Resolution EL-2, adopted November 16, states that:  (1) state regulators must remain the appropriate bodies to make mandatory purchase and avoided-cost determinations; (2) state regulators should continue to be afforded the authority to select an appropriate methodology for calculating avoided costs; (3) PURPA’s goal of promoting QF development must be balanced with the states’ interest in just and reasonable rates; (4) FERC should establish criteria to help states evaluate whether a project developer has disaggregated a large project into multiple smaller projects; and (5) each state should retain the full authority and discretion to determine the process by which QFs become entitled to PURPA contracts; the scope of such contracts; the extent to which QFs with a design capacity larger than 100 kW are entitled to standard avoided cost rates; and other necessary and proper terms and conditions to ensure that each PURPA contract is consistent with and protects the state’s public interest, does not adversely impact retail ratepayers, and fairly calculates the rates paid to QFs.

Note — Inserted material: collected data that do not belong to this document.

-- ==== Sys2Proof/Machine/Layout.lean ====
section
/-! DEFINITION. Partition layouts (R355-R357, R381-R383): validity, forming the partitions of a layout, and the layout switch. -/

namespace Sys2Proof.Machine

/-! Validity (R356, R364, R388). -/

def LayoutPart.clusterSet (x : LayoutPart) : List Nat := bitsOf x.clusters 32
def LayoutPart.groupSet (x : LayoutPart) : List Nat := bitsOf x.groups 32

/-- Partitions of a layout with the same clusters, in the order of partition numbers (R356, R364). -/
def Layout.sharers (l : Layout) (x : LayoutPart) : List Nat :=
  (upto 16).filter (fun p => l.parts.any (fun y => y.part == p && y.clusters == x.clusters))

/-- Address range of a partition's slices. -/
def LayoutPart.space (x : LayoutPart) : Nat × Nat := (x.baseSlice * sliceSize, x.groupSet.length * sliceSize)

/-- Page tables with the free stack, and the pool, as (base, size) (R372). -/
def LayoutPart.tables (x : LayoutPart) : Nat × Nat := (x.ptBase, 4 * x.maxPages * x.ctxCount + 4 * x.poolPages)
def LayoutPart.pool (x : LayoutPart) : Nat × Nat := (x.poolBase, x.poolPages * x.page64k * 65536)

/-- Does the share of a member keep to R364? -/
def LayoutPart.shareOk (x : LayoutPart) : Bool :=
  decide (x.spBase + x.spKib ≤ 2560) && decide (x.cmBase + x.cmKib ≤ 24576) && decide (1 ≤ x.accCount) &&
    decide (x.accBase + x.accCount ≤ 32) && decide (20 ≤ x.sliceUs) && decide (x.sliceUs ≤ 10000)

/-- Does one partition of a layout keep to R356 and R388? -/
def Chip.layoutPartOk (c : Chip) (l : Layout) (x : LayoutPart) : Bool :=
  x.clusterSet.any (fun cl => !c.clusterGone cl) &&
  x.groupSet.any (fun g => c.grpPresent g && c.grpState g != 5) &&
  decide (x.baseSlice + x.groupSet.length ≤ c.slices) &&
  x.groupSet.all (fun g => !(c.cabSet).contains g) &&
  !overlaps x.baseSlice x.groupSet.length c.cabSlice c.cabSet.length &&
  x.rangeBase % 64 == 0 && x.rangeSize % 64 == 0 && decide (64 ≤ x.rangeSize) && decide (x.rangeBase + x.rangeSize ≤ 16384) &&
  x.ctxBase % 1024 == 0 && x.ctxCount % 1024 == 0 && decide (x.ctxBase + x.ctxCount ≤ 262144) &&
  (x.ctxCount == 0 || (inside x.tables.1 x.tables.2 x.space.1 x.space.2 && inside x.pool.1 x.pool.2 x.space.1 x.space.2 &&
    !overlaps x.tables.1 x.tables.2 x.pool.1 x.pool.2)) &&
  ((l.sharers x).length == 1 || (decide ((l.sharers x).length ≤ 4) && decide (x.clusterSet.length ≤ 4) && x.shareOk))

/-- Do two partitions of a layout keep apart (R356)? -/
def layoutPairOk (x y : LayoutPart) : Bool :=
  x.part != y.part &&
  (x.clusters == y.clusters || (x.clusters &&& y.clusters) == 0) &&
  (x.groups &&& y.groups) == 0 &&
  !overlaps x.baseSlice x.groupSet.length y.baseSlice y.groupSet.length &&
  !overlaps x.rangeBase x.rangeSize y.rangeBase y.rangeSize &&
  !overlaps x.ctxBase x.ctxCount y.ctxBase y.ctxCount &&
  (x.clusters != y.clusters || (!overlaps x.spBase x.spKib y.spBase y.spKib && !overlaps x.cmBase x.cmKib y.cmBase y.cmKib &&
    !overlaps x.accBase x.accCount y.accBase y.accCount))

/-- Is the window number in force under a layout (R355)? -/
def Layout.inForce (l : Layout) (w : Nat) : Bool := l.parts.any (fun x => bit x.windows w)

/-- SIZE, PART of a window of the image (R353). -/
def winSize (w : Nat × Nat × Nat) : Nat := field w.2.1 0 36
def winPart (w : Nat × Nat × Nat) : Nat := field w.2.1 41 4

/-- Is a layout valid (R356, R388)? -/
def Chip.layoutOk (c : Chip) (wins : List (Nat × Nat × Nat)) (l : Layout) : Bool :=
  l.parts.any (fun x => x.part == 0) &&
  l.parts.all (c.layoutPartOk l) &&
  (upto l.parts.length).all (fun i => (upto i).all (fun k =>
    match l.parts[i]?, l.parts[k]? with
    | some x, some y => layoutPairOk x y
    | _, _ => true)) &&
  wins.zipIdx.all (fun e => !l.inForce e.2 || winSize e.1 == 0 || l.parts.any (fun x => x.part == winPart e.1))

/-! Forming (R382 step 5). -/

/-- Store a field only when that changes it. -/
def Chip.putF (c : Chip) (b : Blk) (f : Field) (v : Nat) : Chip := if c.getF b f = v % 2 ^ f.width then c else c.setF b f v

/-- Store a whole register word, field by field. -/
def Chip.putWord (c : Chip) (b : Blk) (off w : Nat) : Chip :=
  forAll (b.fields.filter (fun f => f.off == off)) c (fun c f => c.putF b f (field w f.lsb f.width))

/-- Does a key of the register file name a sync counter? -/
def isSyncKey (k : Nat) : Bool :=
  match decodeReg (k / 64 / dieSpan) (k / 64 % dieSpan) with
  | some (.sync _) => true
  | _ => false

/-- The windows of a layout, on every die; those it does not put in force have SIZE = 0 (R426). -/
def Chip.formWindows (c : Chip) (wins : List (Nat × Nat × Nat)) (l : Layout) : Chip :=
  forAll wins.zipIdx c (fun c e => forAll (upto 4) c (fun c d =>
    let b := Blk.win d e.2
    let c := ((c.putWord b 0 e.1.1).putWord b 8 e.1.2.1).putWord b 0x10 e.1.2.2
    if l.inForce e.2 then c else c.putF b R.WIN_CFG_SIZE 0))

/-- The registers of a partition, formed or not. -/
def Chip.formPart (c : Chip) (l : Layout) (p : Nat) : Chip :=
  let b := Blk.part p
  let c := { c.setPartRun p {} with keys := c.keys.erase p, spent := c.spent.filter (· != p) }.putF (.wqp p) R.WQP_STEP 0
  match l.parts.find? (fun x => x.part == p) with
  | none =>
    let c := forAll [R.PART_STATE, R.PART_STATE_MEMBER, R.PART_STATE_SET_SIZE, R.PART_STATE_IN_SLICE, R.PART_CLUSTERS, R.PART_SYNC_RANGE_BASE,
      R.PART_SYNC_RANGE_SIZE, R.PART_SEQ_CTX_BASE, R.PART_SEQ_CTX_COUNT, R.PART_SHARE_SP_BASE_KIB, R.PART_SHARE_SP_KIB,
      R.PART_SHARE_CM_BASE_KIB, R.PART_SHARE_CM_KIB, R.PART_SLICE_ACC_BASE, R.PART_SLICE_ACC_COUNT, R.PART_SLICE_SLICE_US,
      R.PART_SLICE_DEBT_US, R.PART_POOL_POOL_BASE, R.PART_POOL_PAGE_64K, R.PART_POOL2_POOL_PAGES, R.PART_POOL2_PAGE_TOKENS,
      R.PART_POOL2_MAX_PAGES, R.PART_PT_PT_BASE, R.PART_POOL_STATE_FREE, R.PART_POOL_STATE_OPEN] c (fun c f => c.putF b f 0)
    forAll (upto 4) c (fun c d => ((c.putF (.pmap d p) R.PMAP_PART_MAP_GROUPS 0).putF (.pmap d p) R.PMAP_PART_MAP_BASE_SLICE 0).putF
      (.pmap d p) R.PMAP_PART_MAP_VALID 0)
  | some x =>
    let set := l.sharers x
    let pool := if x.ctxCount = 0 then 0 else x.poolPages
    let c := forAll [(R.PART_STATE, PS_ACTIVE), (R.PART_STATE_MEMBER, posOf set p), (R.PART_STATE_SET_SIZE, set.length - 1),
      (R.PART_STATE_IN_SLICE, 0), (R.PART_CLUSTERS, x.clusters), (R.PART_SYNC_RANGE_BASE, x.rangeBase),
      (R.PART_SYNC_RANGE_SIZE, x.rangeSize), (R.PART_SEQ_CTX_BASE, x.ctxBase), (R.PART_SEQ_CTX_COUNT, x.ctxCount),
      (R.PART_SHARE_SP_BASE_KIB, x.spBase), (R.PART_SHARE_SP_KIB, x.spKib), (R.PART_SHARE_CM_BASE_KIB, x.cmBase),
      (R.PART_SHARE_CM_KIB, x.cmKib), (R.PART_SLICE_ACC_BASE, x.accBase), (R.PART_SLICE_ACC_COUNT, x.accCount),
      (R.PART_SLICE_SLICE_US, x.sliceUs), (R.PART_SLICE_DEBT_US, 0), (R.PART_POOL_POOL_BASE, x.poolBase),
      (R.PART_POOL_PAGE_64K, x.page64k), (R.PART_POOL2_POOL_PAGES, x.poolPages), (R.PART_POOL2_PAGE_TOKENS, x.pageTokens),
      (R.PART_POOL2_MAX_PAGES, x.maxPages), (R.PART_PT_PT_BASE, x.ptBase), (R.PART_POOL_STATE_FREE, pool),
      (R.PART_POOL_STATE_OPEN, 0)] c (fun c (e : Field × Nat) => c.putF b e.1 e.2)
    let c := forAll (upto 4) c (fun c d => ((c.putF (.pmap d p) R.PMAP_PART_MAP_GROUPS x.groups).putF (.pmap d p)
      R.PMAP_PART_MAP_BASE_SLICE x.baseSlice).putF (.pmap d p) R.PMAP_PART_MAP_VALID 1)
    c.newKey p

/-- Ways of a shared cluster's caches that lie inside a member's scratchpad share belong to context 2s (R174, R364). -/
def Chip.formWays (c : Chip) (p : Nat) : Chip :=
  if !c.shared p then c
  else
    let lo := c.getF (.part p) R.PART_SHARE_SP_BASE_KIB * 1024
    let n := c.getF (.part p) R.PART_SHARE_SP_KIB * 1024
    forAll (c.clustersOf p) c (fun c cl => forAll (upto 16) c (fun c k => forAll (upto 16) c (fun c j =>
      if inside (0x280000 - (j + 1) * 0x10000) 0x10000 lo n then c.putF (.sp cl k) (ownerField j) (2 * c.memberOf p) else c)))

/-- Fill the free stack of a partition that has contexts (R372). -/
def Chip.formStack (c : Chip) (p : Nat) : Chip :=
  if c.ctxCount p = 0 then c else forAll (upto (c.freePages p)) c (fun c i => c.setWord32 (c.stackAddr p i) i)

/-- LPDDR6 keeps its contents where they are: each listed byte takes the address that the new map gives its place (R300, R383). -/
def Chip.remap (old new : Chip) (scrub : Bool) : Mem :=
  old.mem.foldl (fun m (e : Host.Cell) =>
    if !isLpddr e.1 then KMap.insert m e.1 e.2
    else
      let q := old.memMap e.1
      let moved := (upto 17).any (fun p =>
        (if p = 16 then old.cabSet.contains q.grp else (old.groupsOf p).contains q.grp) !=
        (if p = 16 then new.cabSet.contains q.grp else (new.groupsOf p).contains q.grp))
      if scrub && moved then m else KMap.insert m (new.unmap q.grp q.stripe q.di q.byte) e.2) []

/-- A partition of more than 8 clusters has been formed: every core of the module has its cache empty and cache mode disabled (R173); a setting that still waited comes
to nothing. -/
def Chip.cachesOff (c : Chip) : Chip :=
  forAll (upto 32) c (fun c cl => forAll (upto 16) c (fun c k =>
    let c := (if c.clusterGone cl then c else c.cacheEmpty cl k).putF (.sp cl k) R.SP_CACHE_CFG_WAYS 0
    let x := c.cacheOf cl k
    let kept := x.ops.filter (fun o => match o with | .setWays _ => false | _ => true)
    if kept == x.ops then c else c.setCache cl k { x with ops := kept }))

/-- Caches and free stacks of the partitions of a new layout (R173, R174, R364, R372). -/
def Chip.formCaches (c : Chip) : Chip :=
  let d := forAll (upto 16) c (fun c p => (c.formWays p).formStack p)
  match decide (8 < d.largestPart) with
  | true => d.cachesOff
  | false => d

/-- Form the partitions of a layout (R357, R382). -/
def Chip.formLayout (c : Chip) (wins : List (Nat × Nat × Nat)) (l : Layout) (scrub : Bool) : Chip :=
  let new := forAll (upto 16) { c with regs := c.regs.filter (fun e => !isSyncKey e.1) } (fun c p => c.formPart l p)
  let c := new.setMem (c.remap new scrub)
  let c := { c.formWindows wins l with setTurn := [] }
  let c := c.formCaches
  let c := forAll (upto 16) c (fun c p => if c.partState p = PS_NONE then c else
    forAll (c.clustersOf p) c (fun c cl => forAll (upto 16) c (fun c k => c.outsideWin cl k)))
  c.setF .layout R.LAYOUT_CURRENT l.num

/-! The switch (R381, R382). -/

/-- A layout of the image by number. -/
def Chip.layoutNo (c : Chip) (n : Nat) : Option Layout := c.image.bind (fun i => i.layouts.find? (fun l => l.num == n))

/-- Has a cluster's power domain faulted (R458)? Domains of a die: bits 15 d to 15 d + 7 are its clusters. -/
def Chip.clusterFaulted (c : Chip) (cl : Nat) : Bool := bit (c.getF .pwr R.PWR_FAULTED) (15 * (cl / 8) + cl % 8)

/-- May a switch go to layout `n` (R381)? -/
def Chip.layoutUsable (c : Chip) (n : Nat) : Bool :=
  bit (c.getF .layout R.LAYOUT_VALID) n &&
    match c.layoutNo n with
    | none => false
    | some l => l.parts.all (fun x => x.groupSet.all (fun g => c.grpState g != 5) && x.clusterSet.all (fun cl => !c.clusterFaulted cl))

/-- LAYOUT_SWITCH (R381, R382 steps 1 to 3): every queue is held, caches are written back, partitions are reset and contexts freed; plans go, and
the sources whose cabinets this device hosts are told (R414). -/
def Chip.layoutSwitch (c : Chip) (n : Nat) : Chip :=
  c.wqStart n 0x2F (fun c e =>
    if !c.layoutUsable (Wqe.layout e.bs) then (c, some COMP_LAYOUT_INVALID)
    else
      let c := c.setB .layout R.LAYOUT_SWITCHING true
      let formed := (upto 16).filter (fun p => c.partState p != PS_NONE)
      let c := forAll (upto 32) c (fun c cl => if c.clusterGone cl then c else forAll (upto 16) c (fun c k => c.cacheEmpty cl k))
      let c := forAll formed c (fun c p => c.partResetWith p (some n) true)
      let c := forAll formed c (fun c p => forAll (upto (c.ctxCount p)) c (fun c i => if (c.seqCtx p i).state = 0 then c else c.freeCtx p i))
      let c := forAll (upto 16) c (fun c p => c.dropPlan p)
      let c := c.dropSeals
      let c := forAll (upto 4) c (fun c j =>
        if c.on (.host j) R.HOST_SRC_ACCEPTED then c.mgmtSend (c.getF (.host j) R.HOST_SRC_SOURCE) MT_CAB_LOST [3] else c)
      (c, none))

/-- The heads of the queues wait for nothing any longer: the counters that they named belong to the old layout (R382 step 5). -/
def Chip.dropHeads (c : Chip) : Chip := forAll (upto 64) c (fun c n => c.dropWaits (.wq n))

/-- LAYOUT_SWITCH_COMPLETE (R382 steps 4 to 6). -/
def Chip.layoutComplete (c : Chip) : Chip :=
  match (c.queueOf 0).cur, c.image with
  | some e, some img =>
    if !c.on .layout R.LAYOUT_SWITCHING || Wqe.op e.bs != 0x2F || !e.started || e.code.isSome then c
    else match c.layoutNo (Wqe.layout e.bs) with
      | none => c
      | some l =>
        let c := c.dropHeads.formLayout img.windows l (Wqe.scrub e.bs)
        let c := (c.setB .layout R.LAYOUT_SWITCHING false).addF .layout R.LAYOUT_SWITCHES 1
        (c.wqEnd 0 COMP_OK).wqArmAll
  | _, _ => c

end Sys2Proof.Machine
end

FERC’s June 29 technical conference on PURPA addressed numerous issues, including the so-called “one-mile rule” for QF certification; the appropriate minimum term of PURPA contracts that a developer needs to secure financing; how establishing a minimum term and other conditions would affect QF development; whether the size threshold for standard contracts (currently 100 kW) should be revised, and if so, how; and whether utility data-submission requirements to state commissions for the purpose of determining avoided-cost rates are being adhered to.